JuliaText / TextAnalysis.jl

Julia package for text analysis
Other
373 stars 95 forks source link

improper stemming of NGram documents #149

Open tanmaykm opened 5 years ago

tanmaykm commented 5 years ago

Stemming a NGramDocument stems only the last word of each ngram. Notice below how repository is stemmed to repositori in one place but left intact in another.

julia> td = NGramDocument("this repository of julia language", 3)
NGramDocument{AbstractString}(Dict{AbstractString,Int64}("language"=>1,"repository"=>1,"this"=>1,"this repository of"=>1,"of julia language"=>1,"julia language"=>1,"of"=>1,"julia"=>1,"this repository"=>1,"repository of"=>1…), 3, TextAnalysis.DocumentMetadata(Languages.English(), "Untitled Document", "Unknown Author", "Unknown Time"))

julia> stem!(td); td
NGramDocument{AbstractString}(Dict{AbstractString,Int64}("languag"=>1,"this"=>1,"this repository of"=>1,"of julia languag"=>1,"this repositori"=>1,"of"=>1,"julia"=>1,"repositori"=>1,"repository of"=>1,"of julia"=>1…), 3, TextAnalysis.DocumentMetadata(Languages.English(), "Untitled Document", "Unknown Author", "Unknown Time"))

While stemming a StringDocument stems each word:

julia> sd = StringDocument("this repository of julia language")
StringDocument{String}("this repository of julia language", TextAnalysis.DocumentMetadata(Languages.English(), "Untitled Document", "Unknown Author", "Unknown Time"))

julia> stem!(sd); sd
StringDocument{String}("this repositori of julia languag", TextAnalysis.DocumentMetadata(Languages.English(), "Untitled Document", "Unknown Author", "Unknown Time"))
sean-gauss commented 4 years ago

Is work still needed on this issue? @aviks

bnriiitb commented 4 years ago

@aviks is this issue fixed or still help needed?

sean-gauss commented 4 years ago

I intended to finish this, however, at the moment I am a bit busy with my internship. If you can resolve this issue you can freely proceed.

mostol commented 2 years ago

@aviks Hi! I think I figured out what's going on here. It comes down to the stem function in line 38 of stemmer.jl below, which stems the n-gram (token), resulting in its stemmed version (new_token):

https://github.com/JuliaText/TextAnalysis.jl/blob/a38d8d70e9588c77b889c52b8f1f623920e34630/src/stemmer.jl#L36-L48

The problem arises from the fact that token (the n-gram) is actually just stored as a string.

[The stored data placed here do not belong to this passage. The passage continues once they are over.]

-- ==== Sys2Proof/Tests/Slice0.lean ====
section
/-! SUPPORT. Tests and witnesses. Expected results are the spec's own: vector V<n> is 95_test_vectors V<n>, worked out
there from the rules. `docDevice` is that file's CFG_DOC with the example table `PT_EX`, which is test data only. -/

namespace Sys2Proof.Tests
open Sys2Proof Sys2Proof.Machine

/-! ### Well-formedness: one ill-formed configuration for each check of 00_scope R7 -/

/-- CFG_DOC of 95_test_vectors, `STARTUP_CYCLES` = 180. -/
def docConfig : Config where
  W := 8
  T := 32
  I := 100
  PT := #v[0b001#3, 0b011#3, 0b010#3, 0b110#3, 0b100#3, 0b101#3]
  NEUTRAL := 0b000#3
  STARTUP_CYCLES := 180
  BW := 8
  HOLD_MIN := 5

theorem test_wf_doc : docConfig.WF := by decide
theorem test_illformed_no_tick : ¬ { docConfig with T := 0 }.WF := by decide
theorem test_illformed_tick_over_interval : ¬ { docConfig with T := 101 }.WF := by decide
/-- CFG_BAD, vector V17. -/
theorem test_illformed_sum_too_wide : ¬ { docConfig with T := 100, I := 250 }.WF := by decide
theorem test_illformed_startup_too_wide : ¬ { docConfig with STARTUP_CYCLES := 256 }.WF := by decide
/-- CFG_EDGE: `I + T = 2^W` is still well-formed. -/
theorem test_wf_edge : { docConfig with T := 56, I := 200 }.WF := by decide

/-! ### Decoding, from the selectors of 30_encoding R87 and vector V64 written bit by bit -/

theorem test_decode_bootnext : decode 0b00000101#8 = .ok .bootnext := by rfl
theorem test_decode_ph0 : decode 0b00001000#8 = .ok .ph0 := by rfl
theorem test_decode_ph1 : decode 0b00001001#8 = .ok .ph1 := by rfl
theorem test_decode_ph2 : decode 0b00001010#8 = .ok .ph2 := by rfl
theorem test_decode_ph3 : decode 0b00001011#8 = .ok .ph3 := by rfl
theorem test_decode_ph4 : decode 0b00001100#8 = .ok .ph4 := by rfl
theorem test_decode_ph5 : decode 0b00001101#8 = .ok .ph5 := by rfl
theorem test_decode_reserved_apply : decode 0b00001110#8 = .error .phaseIndexOutOfRange := by rfl
theorem test_decode_holdend : decode 0b00010101#8 = .ok .holdend := by rfl
theorem test_decode_reserved_hold : decode 0b00010110#8 = .error .phaseIndexOutOfRange := by rfl
theorem test_decode_neutral : decode 0b00011101#8 = .ok .neutral := by rfl
theorem test_decode_wait : decode 0b00100000#8 = .ok .wait := by rfl
theorem test_decode_check : decode 0b00101000#8 = .ok .check := by rfl
theorem test_decode_clear : decode 0b00110000#8 = .ok .clear := by rfl
theorem test_decode_sleep : decode 0b00111000#8 = .ok .sleep := by rfl
theorem test_decode_tick : decode 0b01111000#8 = .ok .tick := by rfl
theorem test_decode_reset : decode 0b10010011#8 = .ok .reset := by rfl
theorem test_decode_reset_with_tick : decode 0b11111111#8 = .ok .reset := by rfl
theorem test_table_word : decodeTableWord 8 0x93 = some .reset := by decide
theorem test_table_word_reserved : decodeTableWord 8 0x17 = none := by decide

/-! ### One event each -/

/-- The device of the vectors. -/
def docDevice : WfConfig := ⟨docConfig, test_wf_doc⟩

/-- A state by the spec's tuple `(acc, pulse_req, seq, phase, boot_left, booting, pins)`. -/
def st (acc : Nat) (req : Bool) (q : Seq) (p : Code) (left : Nat) (boot : Bool) (pins : Code) : State :=
  { State.initial docDevice with
    acc := acc, pulse_req := req, seq := q, phase := p, boot_left := left, booting := boot, pins := pins }

/-- The spec's tuple. -/
structure Seen where
  acc : Nat
  pulse_req : Bool
  seq : Seq
  phase : Code
  boot_left : Nat
  booting : Bool
  pins : Code
deriving DecidableEq, Repr

/-- The spec's tuple of an outcome, where it is a next state. -/
def tuple : Result → Option Seen
  | .next s => some ⟨s.acc, s.pulse_req, s.seq, s.phase, s.boot_left, s.booting, s.pins⟩
  | .fault _ => none
  | .refused _ => none

/-- V19. -/
theorem test_tick_fires_and_wakes :
    tuple (runEvent .tick (st 96 false .S_SLEEP 0 0 false 0)) = some ⟨28, true, .S_CHECK, 0, 0, false, 0⟩ := by decide
/-- V23. -/
theorem test_tick_in_doze_wakes_nothing :
    tuple (runEvent .tick (st 96 false .S_DOZE 0 0 false 0)) = some ⟨28, true, .S_DOZE, 0, 0, false, 0⟩ := by decide
/-- V26 (`a1 = I`: equality fires, remainder 0). -/
theorem test_tick_equality_fires :
    tuple (runEvent .tick (st 68 false .S_BOOT 0 7 true 0)) = some ⟨0, true, .S_BOOT, 0, 7, true, 0⟩ := by decide
/-- V30. -/
theorem test_bootnext_first :
    tuple (runEvent .step (st 0 false .S_BOOT 0 180 true 0)) = some ⟨0, false, .S_APPLY, 0, 179, true, 0⟩ := by decide
/-- V33. -/
theorem test_bootnext_none_left :
    tuple (runEvent .step (st 28 true .S_BOOT 0 0 true 0)) = some ⟨28, true, .S_DOZE, 0, 0, false, 0⟩ := by decide
/-- V34. -/
theorem test_ph0 :
    tuple (runEvent .step (st 0 false .S_APPLY 0 179 true 0)) = some ⟨0, false, .S_HOLD, 0, 179, true, 1⟩ := by decide
/-- V35. -/
theorem test_ph1 :
    tuple (runEvent .step (st 0 false .S_APPLY 1 179 true 1)) = some ⟨0, false, .S_HOLD, 1, 179, true, 3⟩ := by decide
/-- V36. -/
theorem test_ph2 :
    tuple (runEvent .step (st 0 false .S_APPLY 2 0 false 3)) = some ⟨0, false, .S_HOLD, 2, 0, false, 2⟩ := by decide
/-- V37. -/
theorem test_ph3 :
    tuple (runEvent .step (st 5 true .S_APPLY 3 0 false 2)) = some ⟨5, true, .S_HOLD, 3, 0, false, 6⟩ := by decide
/-- V38. -/
theorem test_ph4 :
    tuple (runEvent .step (st 0 false .S_APPLY 4 0 false 6)) = some ⟨0, false, .S_HOLD, 4, 0, false, 4⟩ := by decide
/-- V39. -/
theorem test_ph5 :
    tuple (runEvent .step (st 0 false .S_APPLY 5 0 false 4)) = some ⟨0, false, .S_HOLD, 5, 0, false, 5⟩ := by decide
/-- V44. -/
theorem test_holdend_next :
    tuple (runEvent .step (st 0 false .S_HOLD 4 0 false 4)) = some ⟨0, false, .S_APPLY, 5, 0, false, 4⟩ := by decide
/-- V45. -/
theorem test_holdend_last :
    tuple (runEvent .step (st 0 false .S_HOLD 5 0 false 5)) = some ⟨0, false, .S_NEUTRAL, 5, 0, false, 5⟩ := by decide
/-- V47. -/
theorem test_neutral_startup :
    tuple (runEvent .step (st 0 false .S_NEUTRAL 5 0 true 5)) = some ⟨0, false, .S_BOOT, 0, 0, true, 0⟩ := by decide
/-- V49. -/
theorem test_neutral_requested :
    tuple (runEvent .step (st 4 true .S_NEUTRAL 5 0 false 5)) = some ⟨4, true, .S_DOZE, 0, 0, false, 0⟩ := by decide
/-- V50. -/
theorem test_check_clear_flag :
    tuple (runEvent .step (st 32 false .S_CHECK 0 0 false 0)) = some ⟨32, false, .S_DOZE, 0, 0, false, 0⟩ := by decide
/-- V51. -/
theorem test_check_set_flag :
    tuple (runEvent .step (st 28 true .S_CHECK 0 0 false 0)) = some ⟨28, true, .S_CLEAR, 0, 0, false, 0⟩ := by decide
/-- V52. -/
theorem test_clear :
    tuple (runEvent .step (st 28 true .S_CLEAR 0 0 false 0)) = some ⟨28, false, .S_APPLY, 0, 0, false, 0⟩ := by decide
/-- V54. -/
theorem test_sleep :
    tuple (runEvent .step (st 0 true .S_DOZE 0 0 false 0)) = some ⟨0, true, .S_SLEEP, 0, 0, false, 0⟩ := by decide
/-- V55. -/
theorem test_wait :
    tuple (runEvent .step (st 32 false .S_SLEEP 0 0 false 0)) = some ⟨32, false, .S_SLEEP, 0, 0, false, 0⟩ := by decide
/-- V56. -/
theorem test_reset_mid_cycle :
    tuple (runEvent .rst (st 96 true .S_HOLD 3 0 false 6)) = some ⟨0, false, .S_BOOT, 0, 180, true, 0⟩ := by decide
/-- V60. -/
theorem test_reset_discards_tick :
    tuple (runEvent .rstTick (st 28 false .S_SLEEP 0 0 false 0)) = some ⟨0, false, .S_BOOT, 0, 180, true, 0⟩ := by decide

/-! ### The step from reset -/

/-- The word PH3 shown right after reset is the next step's operation. -/
theorem test_fetch_word_runs :
    (State.reset.withFetchWord 8 0x0B).events = [.step] ∧
    step (State.reset.withFetchWord 8 0x0B) =
      exec .ph3 { State.reset.withFetchWord 8 0x0B with events := [] } := ⟨rfl, rfl⟩

/-- A TICK shown right after reset runs whatever the open tick period is. -/
theorem test_fetch_tick_runs :
    step (State.reset.withFetchWord 8 0x40) =
      exec .tick { State.reset.withFetchWord 8 0x40 with events := [] } := rfl

/-- The clocked realisation, 95_test_vectors P7 edge 6 (CLEAR and a firing TICK on one edge: the set wins), with
`T` = 32: `acc` = 68 fires. -/
theorem test_edge_set_dominates_clear :
    (match edge ⟨false, true⟩ ⟨st 68 true .S_CLEAR 0 0 false 0, 0, ⟨1, 3⟩⟩ with
      | .next c => c.block.pulse_req && c.block.seq == .S_APPLY
      | .fault _ => false
      | .refused _ => false) = true := by decide

/-! ### Witnesses: for every statement with hypotheses, a state and operands that meet them, clause by clause -/

/-- A sleeping sequencer about to be told to STEP. -/
def scripted : State := { st 0 false .S_SLEEP 0 0 false 0 with events := [.step] }

theorem witness_StepRunsDecodedOperation_scripted :
    scripted.events = .step :: [] ∧ decode (selector .step scripted.seq scripted.phase) = .ok .wait := ⟨rfl, rfl⟩

theorem witness_StepRunsDecodedOperation_free :
    ∃ i, (st 0 false .S_SLEEP 0 0 false 0).events = [] ∧
      decode (selector (Config.freeEvent (st 0 false .S_SLEEP 0 0 false 0).drawn) .S_SLEEP 0) = .ok i := by
  cases h : Config.freeEvent (st 0 false .S_SLEEP 0 0 false 0).drawn
  · exact ⟨.wait, rfl, rfl⟩
  · exact ⟨.tick, rfl, rfl⟩
  · exact ⟨.reset, rfl, rfl⟩
  · exact ⟨.reset, rfl, rfl⟩

theorem witness_DecodeEncodeAgree :
    phaseField 0b00000101#8 ≤ 5#3 ∧ decode 0b00010101#8 = .ok .holdend := by decide

theorem witness_ResetOperation : (0x80#8).extractLsb' 7 1 = 1#1 := by decide

theorem witness_format_S_selectors :
    (0x00#8).extractLsb' 3 5 = 0b00000#5 ∧ (0x18#8).extractLsb' 3 5 = 0b00011#5 ∧
    (0x20#8).extractLsb' 3 5 = 0b00100#5 ∧ (0x28#8).extractLsb' 3 5 = 0b00101#5 ∧
    (0x30#8).extractLsb' 3 5 = 0b00110#5 ∧ (0x38#8).extractLsb' 3 5 = 0b00111#5 ∧
    (0x40#8).extractLsb' 6 2 = 0b01#2 := by decide

theorem witness_BootnextOperation_none_left : (st 0 false .S_BOOT 0 0 true 0).boot_left = 0 := rfl

theorem witness_BootnextOperation_one_left : (st 0 false .S_BOOT 0 1 true 0).boot_left ≠ 0 := by decide

theorem witness_PhaseApplicationOperations :
    [Instr.ph0, .ph1, .ph2, .ph3, .ph4, .ph5][(5 : Fin 6).val]? = some .ph5 := rfl

theorem witness_HoldendOperation :
    (st 0 false .S_HOLD 5 0 false 5).phase = 5#3 ∧ (st 0 false .S_HOLD 4 0 false 4).phase < 5#3 ∧
    5#3 < (st 0 false .S_HOLD 6 0 false 4).phase := by decide

theorem witness_WaitOperation : (st 0 false .S_SLEEP 0 0 false 0).seq = .S_SLEEP := rfl

theorem witness_CheckOperation :
    ∃ t, runEvent .tick (st 0 false .S_SLEEP 0 0 false 0) = .next t ∧ t.seq = .S_CHECK := ⟨_, rfl, rfl⟩

theorem witness_SleepOperation :
    (st 0 false .S_DOZE 0 0 false 0).seq = .S_DOZE ∧
    (st 0 false .S_CHECK 0 0 false 0).Inv ∧ (st 0 false .S_CHECK 0 0 false 0).seq ≠ .S_DOZE ∧
    ∃ t, runEvent .step (st 0 false .S_CHECK 0 0 false 0) = .next t ∧ t.seq = .S_DOZE :=
  ⟨rfl, by decide, by decide, _, rfl, rfl⟩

The name "token" is maybe a bit of a misnomer—each n-gram is really a string of tokens that we want stemmed, so we either want to think about it as a StringDocument and stem each word in the string, or we'd want to think about it as a TokenDocument and stem each token of the n-gram individually. Right now, the n-gram is stemmed as just a String, which means the n-gram is interpreted as one single entity which has its end stemmed, rather than a list of n entities to be stemmed individually.

This might mean fundamentally altering the nature of NGramDocuments to be made up of either StringDocuments or vectors of strings like TokenDocuments are (the former probably being easier to actually implement, the latter perhaps being a little more meaningful?). I'd be glad to help implement a change in either direction!

(Or, if you want a lazy fix that doesn't think about anything else that's going on, you can just change

new_token = stem(stemmer, token)

to

new_token = stem_all(stemmer, token)

and be done with it, which is also an option...)